**Aim of the task:**
The lines from the first line of the entries through the line containing "namespace Sys2Proof.Machine" are to be repeated exactly, with both of those lines included.

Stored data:
[Start of section]
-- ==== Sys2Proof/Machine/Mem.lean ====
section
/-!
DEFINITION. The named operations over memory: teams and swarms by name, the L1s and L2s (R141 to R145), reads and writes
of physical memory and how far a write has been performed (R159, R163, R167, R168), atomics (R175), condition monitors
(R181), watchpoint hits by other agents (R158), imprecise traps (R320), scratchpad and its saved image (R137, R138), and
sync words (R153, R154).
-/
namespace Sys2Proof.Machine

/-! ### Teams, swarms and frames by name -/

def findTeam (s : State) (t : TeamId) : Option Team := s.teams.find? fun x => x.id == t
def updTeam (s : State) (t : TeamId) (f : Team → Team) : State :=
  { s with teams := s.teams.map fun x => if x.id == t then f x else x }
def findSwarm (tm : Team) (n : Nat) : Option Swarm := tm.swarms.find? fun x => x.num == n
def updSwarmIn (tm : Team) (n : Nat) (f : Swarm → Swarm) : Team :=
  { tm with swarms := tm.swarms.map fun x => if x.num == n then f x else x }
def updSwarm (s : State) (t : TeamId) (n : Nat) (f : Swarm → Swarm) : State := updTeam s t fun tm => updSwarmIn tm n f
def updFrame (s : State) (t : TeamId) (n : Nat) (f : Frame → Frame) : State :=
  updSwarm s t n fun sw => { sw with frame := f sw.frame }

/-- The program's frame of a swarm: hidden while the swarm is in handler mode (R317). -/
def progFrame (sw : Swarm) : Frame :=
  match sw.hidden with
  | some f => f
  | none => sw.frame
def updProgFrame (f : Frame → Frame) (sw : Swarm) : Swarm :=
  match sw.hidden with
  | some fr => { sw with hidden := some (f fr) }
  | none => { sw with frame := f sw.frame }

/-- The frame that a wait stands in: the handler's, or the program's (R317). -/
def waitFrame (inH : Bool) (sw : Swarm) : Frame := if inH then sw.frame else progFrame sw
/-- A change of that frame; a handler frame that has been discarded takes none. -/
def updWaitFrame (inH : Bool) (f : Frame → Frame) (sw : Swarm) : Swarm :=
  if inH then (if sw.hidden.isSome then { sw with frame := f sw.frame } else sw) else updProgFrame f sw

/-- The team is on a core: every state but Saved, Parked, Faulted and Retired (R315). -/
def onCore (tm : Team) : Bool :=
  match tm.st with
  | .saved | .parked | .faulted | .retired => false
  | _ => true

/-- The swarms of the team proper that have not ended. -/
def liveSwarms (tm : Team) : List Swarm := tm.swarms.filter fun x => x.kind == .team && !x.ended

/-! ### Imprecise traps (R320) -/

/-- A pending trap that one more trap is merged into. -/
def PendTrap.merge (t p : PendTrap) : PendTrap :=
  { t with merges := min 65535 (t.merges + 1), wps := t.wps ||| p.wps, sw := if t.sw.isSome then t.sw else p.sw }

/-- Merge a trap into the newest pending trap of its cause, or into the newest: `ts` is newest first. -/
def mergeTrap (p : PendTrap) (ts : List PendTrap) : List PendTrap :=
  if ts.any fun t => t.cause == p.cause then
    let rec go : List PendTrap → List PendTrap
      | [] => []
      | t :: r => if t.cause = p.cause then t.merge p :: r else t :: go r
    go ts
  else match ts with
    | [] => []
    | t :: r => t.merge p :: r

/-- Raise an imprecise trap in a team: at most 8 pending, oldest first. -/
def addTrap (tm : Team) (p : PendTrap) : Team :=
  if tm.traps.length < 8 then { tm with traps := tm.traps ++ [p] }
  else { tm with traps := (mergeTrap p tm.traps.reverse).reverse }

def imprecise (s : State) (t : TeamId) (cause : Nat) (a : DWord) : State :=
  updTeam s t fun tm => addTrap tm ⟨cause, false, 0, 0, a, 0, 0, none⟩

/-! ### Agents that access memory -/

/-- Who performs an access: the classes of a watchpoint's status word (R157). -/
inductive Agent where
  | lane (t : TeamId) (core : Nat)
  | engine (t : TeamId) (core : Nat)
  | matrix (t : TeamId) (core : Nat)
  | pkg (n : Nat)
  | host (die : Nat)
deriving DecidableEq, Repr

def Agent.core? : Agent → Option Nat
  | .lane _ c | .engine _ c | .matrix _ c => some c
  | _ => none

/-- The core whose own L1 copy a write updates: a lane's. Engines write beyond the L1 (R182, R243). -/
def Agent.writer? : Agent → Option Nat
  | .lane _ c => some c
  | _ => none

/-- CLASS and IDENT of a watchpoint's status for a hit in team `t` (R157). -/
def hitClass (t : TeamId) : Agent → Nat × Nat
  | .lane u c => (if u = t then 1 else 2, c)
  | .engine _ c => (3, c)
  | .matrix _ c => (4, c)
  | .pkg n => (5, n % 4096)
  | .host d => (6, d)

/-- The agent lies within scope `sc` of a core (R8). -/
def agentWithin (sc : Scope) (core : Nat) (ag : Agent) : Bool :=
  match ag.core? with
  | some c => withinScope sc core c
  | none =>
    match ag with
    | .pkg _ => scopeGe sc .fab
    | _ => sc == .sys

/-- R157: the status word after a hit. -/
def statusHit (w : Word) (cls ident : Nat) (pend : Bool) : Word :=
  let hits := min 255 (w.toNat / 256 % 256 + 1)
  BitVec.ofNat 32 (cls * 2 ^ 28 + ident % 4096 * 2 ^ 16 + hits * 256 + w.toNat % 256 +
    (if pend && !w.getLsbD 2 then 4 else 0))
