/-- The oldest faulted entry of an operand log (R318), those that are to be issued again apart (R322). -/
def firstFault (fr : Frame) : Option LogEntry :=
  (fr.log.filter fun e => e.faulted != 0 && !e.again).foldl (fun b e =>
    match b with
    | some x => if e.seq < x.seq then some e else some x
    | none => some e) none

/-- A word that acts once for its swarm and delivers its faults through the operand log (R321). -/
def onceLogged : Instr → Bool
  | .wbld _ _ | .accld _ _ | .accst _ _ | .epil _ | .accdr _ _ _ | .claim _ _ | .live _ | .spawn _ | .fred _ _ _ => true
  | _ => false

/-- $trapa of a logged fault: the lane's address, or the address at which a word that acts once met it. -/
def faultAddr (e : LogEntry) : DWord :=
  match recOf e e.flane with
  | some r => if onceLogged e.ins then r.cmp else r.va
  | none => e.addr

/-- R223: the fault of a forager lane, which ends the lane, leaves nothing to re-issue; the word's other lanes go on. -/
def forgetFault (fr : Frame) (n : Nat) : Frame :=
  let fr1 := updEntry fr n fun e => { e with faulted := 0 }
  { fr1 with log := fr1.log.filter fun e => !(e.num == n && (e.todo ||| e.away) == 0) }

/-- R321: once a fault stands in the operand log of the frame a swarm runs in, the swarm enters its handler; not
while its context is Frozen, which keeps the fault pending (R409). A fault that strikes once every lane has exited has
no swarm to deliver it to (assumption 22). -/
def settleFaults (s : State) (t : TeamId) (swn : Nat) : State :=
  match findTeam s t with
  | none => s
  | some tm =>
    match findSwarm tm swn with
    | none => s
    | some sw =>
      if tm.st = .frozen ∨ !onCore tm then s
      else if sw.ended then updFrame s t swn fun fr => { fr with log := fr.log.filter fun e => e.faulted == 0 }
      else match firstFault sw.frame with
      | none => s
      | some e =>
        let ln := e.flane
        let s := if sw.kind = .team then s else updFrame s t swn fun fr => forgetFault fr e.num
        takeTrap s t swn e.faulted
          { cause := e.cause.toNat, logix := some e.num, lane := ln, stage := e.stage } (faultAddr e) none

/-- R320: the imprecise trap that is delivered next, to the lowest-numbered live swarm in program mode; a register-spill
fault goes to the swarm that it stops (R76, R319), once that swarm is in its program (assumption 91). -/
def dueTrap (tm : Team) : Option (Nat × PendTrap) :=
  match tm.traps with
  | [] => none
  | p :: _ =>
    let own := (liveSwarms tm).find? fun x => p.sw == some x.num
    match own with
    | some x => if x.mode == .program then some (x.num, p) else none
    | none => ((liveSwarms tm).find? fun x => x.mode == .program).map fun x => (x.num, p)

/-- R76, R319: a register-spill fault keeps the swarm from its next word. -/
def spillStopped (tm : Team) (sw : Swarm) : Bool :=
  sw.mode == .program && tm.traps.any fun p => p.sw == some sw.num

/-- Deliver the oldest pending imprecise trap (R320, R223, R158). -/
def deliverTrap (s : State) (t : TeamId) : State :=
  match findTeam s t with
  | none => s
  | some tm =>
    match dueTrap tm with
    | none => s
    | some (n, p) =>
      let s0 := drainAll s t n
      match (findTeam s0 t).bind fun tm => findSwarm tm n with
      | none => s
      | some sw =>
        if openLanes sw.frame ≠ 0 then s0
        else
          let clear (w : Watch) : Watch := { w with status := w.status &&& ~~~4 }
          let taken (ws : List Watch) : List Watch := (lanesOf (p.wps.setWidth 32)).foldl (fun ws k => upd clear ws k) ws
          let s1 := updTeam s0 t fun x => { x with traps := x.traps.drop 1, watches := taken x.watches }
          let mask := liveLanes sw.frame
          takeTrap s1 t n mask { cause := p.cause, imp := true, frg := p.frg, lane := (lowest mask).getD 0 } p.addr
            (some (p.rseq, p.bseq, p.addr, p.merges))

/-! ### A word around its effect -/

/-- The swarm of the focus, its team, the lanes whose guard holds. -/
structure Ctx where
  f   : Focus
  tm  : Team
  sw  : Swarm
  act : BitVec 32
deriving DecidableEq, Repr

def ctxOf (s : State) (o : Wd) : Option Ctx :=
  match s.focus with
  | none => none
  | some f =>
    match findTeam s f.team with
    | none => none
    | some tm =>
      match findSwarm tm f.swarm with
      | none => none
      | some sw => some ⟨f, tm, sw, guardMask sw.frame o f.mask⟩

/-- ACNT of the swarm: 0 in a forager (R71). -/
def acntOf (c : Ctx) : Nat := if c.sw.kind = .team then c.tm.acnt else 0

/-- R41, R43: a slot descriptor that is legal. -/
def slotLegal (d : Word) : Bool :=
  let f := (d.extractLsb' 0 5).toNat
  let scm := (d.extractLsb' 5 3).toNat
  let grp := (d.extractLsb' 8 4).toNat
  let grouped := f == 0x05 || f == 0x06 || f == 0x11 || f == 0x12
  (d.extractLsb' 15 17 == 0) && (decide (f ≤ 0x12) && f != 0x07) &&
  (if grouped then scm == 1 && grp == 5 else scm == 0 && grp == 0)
[End of section]
**Task result:**
-- ==== Sys2Proof/Machine/Mem.lean ====
section
/-!
DEFINITION. The named operations over memory: teams and swarms by name, the L1s and L2s (R141 to R145), reads and writes
of physical memory and how far a write has been performed (R159, R163, R167, R168), atomics (R175), condition monitors
(R181), watchpoint hits by other agents (R158), imprecise traps (R320), scratchpad and its saved image (R137, R138), and
sync words (R153, R154).
-/
namespace Sys2Proof.Machine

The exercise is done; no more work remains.